• _REQUIRED ACTION_
Please output, without any change, the lines of the material below from the very first through the one with "open Machine".

-- -- --

-- ==== Sys2Proof/Laws/KeepsNvmeTcp.lean ====
section
/-! SUPPORT. Laws/KeepsNvmeTcp.lean: the operations of NvmeTcp.lean keep the queue, the security version and the form of the memories. -/

namespace Sys2Proof.Safety

open Machine

theorem keeps_tcpAckNew {s0 : State} (s : State) (n : Nat) (t : Tcp) (g : TcpIn) (hK : Keeps s0 s) : Keeps s0 (tcpAckNew s n t g) := by
  unfold tcpAckNew
  repeat' first | (with_reducible first | exact hK | apply keeps_onTcp | apply keeps_tcpResend | apply Keeps.ite)

theorem keeps_tcpAckIn {s0 : State} (s : State) (n : Nat) (g : TcpIn) (hK : Keeps s0 s) : Keeps s0 (tcpAckIn s n g) := by
  unfold tcpAckIn
  repeat' first | (with_reducible first | exact hK | apply keeps_onTcp | apply keeps_tcpAckNew | apply keeps_tcpHalve | apply keeps_tcpPump | apply keeps_tcpResend | apply Keeps.ite) | split

theorem keeps_tcpDataIn {s0 : State} (s : State) (n : Nat) (g : TcpIn) (hK : Keeps s0 s) : Keeps s0 (tcpDataIn s n g).2.2 := by
  unfold tcpDataIn; try dsimp only
  repeat' first | (with_reducible first | exact hK | apply keeps_onTcp | apply keeps_tcpAck) | split

theorem keeps_initOpen {s0 : State} (s : State) (c : Nat) (own : InitCfg) (qid : Nat) (hK : Keeps s0 s) : Keeps s0 (initOpen s c own qid) := by
  unfold initOpen
  repeat' first | (with_reducible first | exact hK | apply keeps_draw | apply keeps_onStor | apply keeps_tcpSend)

theorem keeps_initStart {s0 : State} (s : State) (c : Nat) (own : InitCfg) (hK : Keeps s0 s) : Keeps s0 (initStart s c own) := by
  unfold initStart
  repeat' first | (with_reducible first | exact hK | assumption | apply keeps_initOpen | apply Keeps.foldl) | (intro _; intros)

theorem keeps_onInit {s0 : State} (s : State) (c : Nat) (f : Initiator → Initiator) (hK : Keeps s0 s) : Keeps s0 (onInit s c f) := by
  unfold onInit
  repeat' first | (with_reducible first | exact hK | apply keeps_onStor)

theorem keeps_initReset {s0 : State} (s : State) (c : Nat) (hK : Keeps s0 s) : Keeps s0 (initReset s c) := by
  unfold initReset
  repeat' first | (with_reducible first | exact hK | apply keeps_tcpReset | apply Keeps.foldl)

theorem keeps_initLost {s0 : State} (s : State) (c : Nat) (hK : Keeps s0 s) : Keeps s0 (initLost s c) := by
  unfold initLost
  repeat' first | (with_reducible first | exact hK | apply keeps_backingEnd | apply keeps_finish | apply keeps_initReset | apply keeps_onInit | apply keeps_onStor | apply keeps_volumesOffline) | split

theorem keeps_initReady {s0 : State} (s : State) (c : Nat) (spaces : List NamespaceInfo) (hK : Keeps s0 s) : Keeps s0 (initReady s c spaces) := by
  unfold initReady
  repeat' first | (with_reducible first | exact hK | assumption | apply keeps_commitEpoch | apply keeps_finish | apply keeps_initReset | apply keeps_onInit | apply keeps_onStor | apply keeps_releaseDeferred | apply keeps_volumeReady | apply Keeps.foldl) | split | (intro _; intros) | with_reducible apply Keeps.upd

theorem keeps_initAnswer {s0 : State} (s : State) (c : Nat) (cid : Nat) (status : Nat) (data : List Byte) (hK : Keeps s0 s) : Keeps s0 (initAnswer s c cid status data) := by
  unfold initAnswer
  repeat' first | (with_reducible first | exact hK | apply keeps_cmdEnd | apply keeps_onCmds | apply keeps_storKick | apply keeps_tcpIssueAll) | split

theorem keeps_tcpIo {s0 : State} (s : State) (n : Nat) (t : Tcp) (cid : Nat) (op : Nat) (nsid : Nat) (lba : Nat) (blocks : Nat) (fua : Bool) (data : List Byte) (hK : Keeps s0 s) : Keeps s0 (tcpIo s n t cid op nsid lba blocks fua data) := by
  unfold tcpIo
  repeat' first | (with_reducible first | exact hK | apply keeps_onTcp | apply keeps_tcpIssue | apply keeps_tcpWrite | apply keeps_volCount) | split | with_reducible apply Keeps.upd

theorem keeps_tcpClosed {s0 : State} (s : State) (n : Nat) (hK : Keeps s0 s) : Keeps s0 (tcpClosed s n) := by
  unfold tcpClosed
  repeat' first | (with_reducible first | exact hK | apply keeps_initLost | apply keeps_onStor) | split

theorem keeps_tcpAbort {s0 : State} (s : State) (n : Nat) (hK : Keeps s0 s) : Keeps s0 (tcpAbort s n) := by
  unfold tcpAbort
  repeat' first | (with_reducible first | exact hK | apply keeps_initLost | apply keeps_tcpReset) | split

theorem keeps_tcpPdu {s0 : State} (s : State) (n : Nat) (p : NvmePdu) (hK : Keeps s0 s) : Keeps s0 (tcpPdu s n p) := by
  unfold tcpPdu
  repeat' first | (with_reducible first | exact hK | assumption | apply keeps_initAnswer | apply keeps_initReady | apply keeps_onTcp | apply keeps_tcpAbort | apply keeps_tcpIo | apply keeps_tcpWrite) | split

theorem keeps_tcpAccept {s0 : State} (s : State) (part : Nat) (lport : Nat) (l : Nat) (txq : Nat) (p : Pkt) (g : TcpIn) (hK : Keeps s0 s) : Keeps s0 (tcpAccept s part lport l txq p g) := by
  unfold tcpAccept
  repeat' first | (with_reducible first | exact hK | apply keeps_draw | apply keeps_onStor | apply keeps_tcpSend | apply Keeps.ite)

theorem keeps_tcpSynSent {s0 : State} (s : State) (n : Nat) (t : Tcp) (g : TcpIn) (hK : Keeps s0 s) : Keeps s0 (tcpSynSent s n t g) := by
  unfold tcpSynSent
  repeat' first | (with_reducible first | exact hK | apply keeps_onTcp | apply keeps_tcpAck | apply keeps_tcpClosed | apply keeps_tcpWrite) | split | with_reducible apply Keeps.upd

theorem keeps_tcpOpen {s0 : State} (s : State) (n : Nat) (t : Tcp) (g : TcpIn) (pdus : List NvmePdu) (hK : Keeps s0 s) : Keeps s0 (tcpOpen s n t g pdus) := by
  unfold tcpOpen; try dsimp only
  repeat' first | (with_reducible first | exact hK | assumption | apply keeps_onTcp | apply keeps_tcpAck | apply keeps_tcpAckIn | apply keeps_tcpClosed | apply keeps_tcpDataIn | apply keeps_tcpPdu | apply keeps_tcpSend | apply Keeps.foldl) | split | (intro _; intros)

theorem keeps_execTcpSegment {s0 : State} (part : Nat) (lport : Nat) (d : List Byte) (pdus : List NvmePdu) (s : State) (hK : Keeps s0 s) : KeepsO s0 (execTcpSegment part lport d pdus s) := by
  unfold execTcpSegment; try dsimp only
  repeat' first | (with_reducible first | exact hK | apply keeps_tcpAccept | apply keeps_tcpFrame | apply keeps_tcpOpen | apply keeps_tcpSynSent | apply KeepsO.next | apply Keeps.ite) | split

theorem keeps_execTcpRto {s0 : State} (n : Nat) (s : State) (hK : Keeps s0 s) : KeepsO s0 (execTcpRto n s) := by
  unfold execTcpRto
  repeat' first | (with_reducible first | exact hK | apply keeps_onTcp | apply keeps_tcpAbort | apply keeps_tcpHalve | apply keeps_tcpResend | apply KeepsO.next) | split

theorem keeps_execNvmeiReconnectTimer {s0 : State} (c : Nat) (s : State) (hK : Keeps s0 s) : KeepsO s0 (execNvmeiReconnectTimer c s) := by
  unfold execNvmeiReconnectTimer
  repeat' first | (with_reducible first | exact hK | apply keeps_initStart | apply KeepsO.next) | split

theorem keeps_execCtrlLossTmoExpire {s0 : State} (c : Nat) (s : State) (hK : Keeps s0 s) : KeepsO s0 (execCtrlLossTmoExpire c s) := by
  unfold execCtrlLossTmoExpire
  repeat' first | (with_reducible first | exact hK | apply keeps_initReset | apply keeps_onInit | apply KeepsO.next) | split

theorem keeps_storQuarantine {s0 : State} (s : State) (hK : Keeps s0 s) : Keeps s0 (storQuarantine s) := by
  unfold storQuarantine
  repeat' first | (with_reducible first | exact hK | assumption | apply keeps_onStor | apply keeps_onStq | apply keeps_storRecord | apply keeps_storRelease | apply keeps_tcpAbort | apply Keeps.foldl) | (intro _; intros)

end Sys2Proof.Safety
end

-- -- --

• _SOLUTION_
-- ==== Sys2Proof/Laws/KeepsNvmeTcp.lean ====
section
/-! SUPPORT. Laws/KeepsNvmeTcp.lean: the operations of NvmeTcp.lean keep the queue, the security version and the form of the memories. -/

namespace Sys2Proof.Safety

open Machine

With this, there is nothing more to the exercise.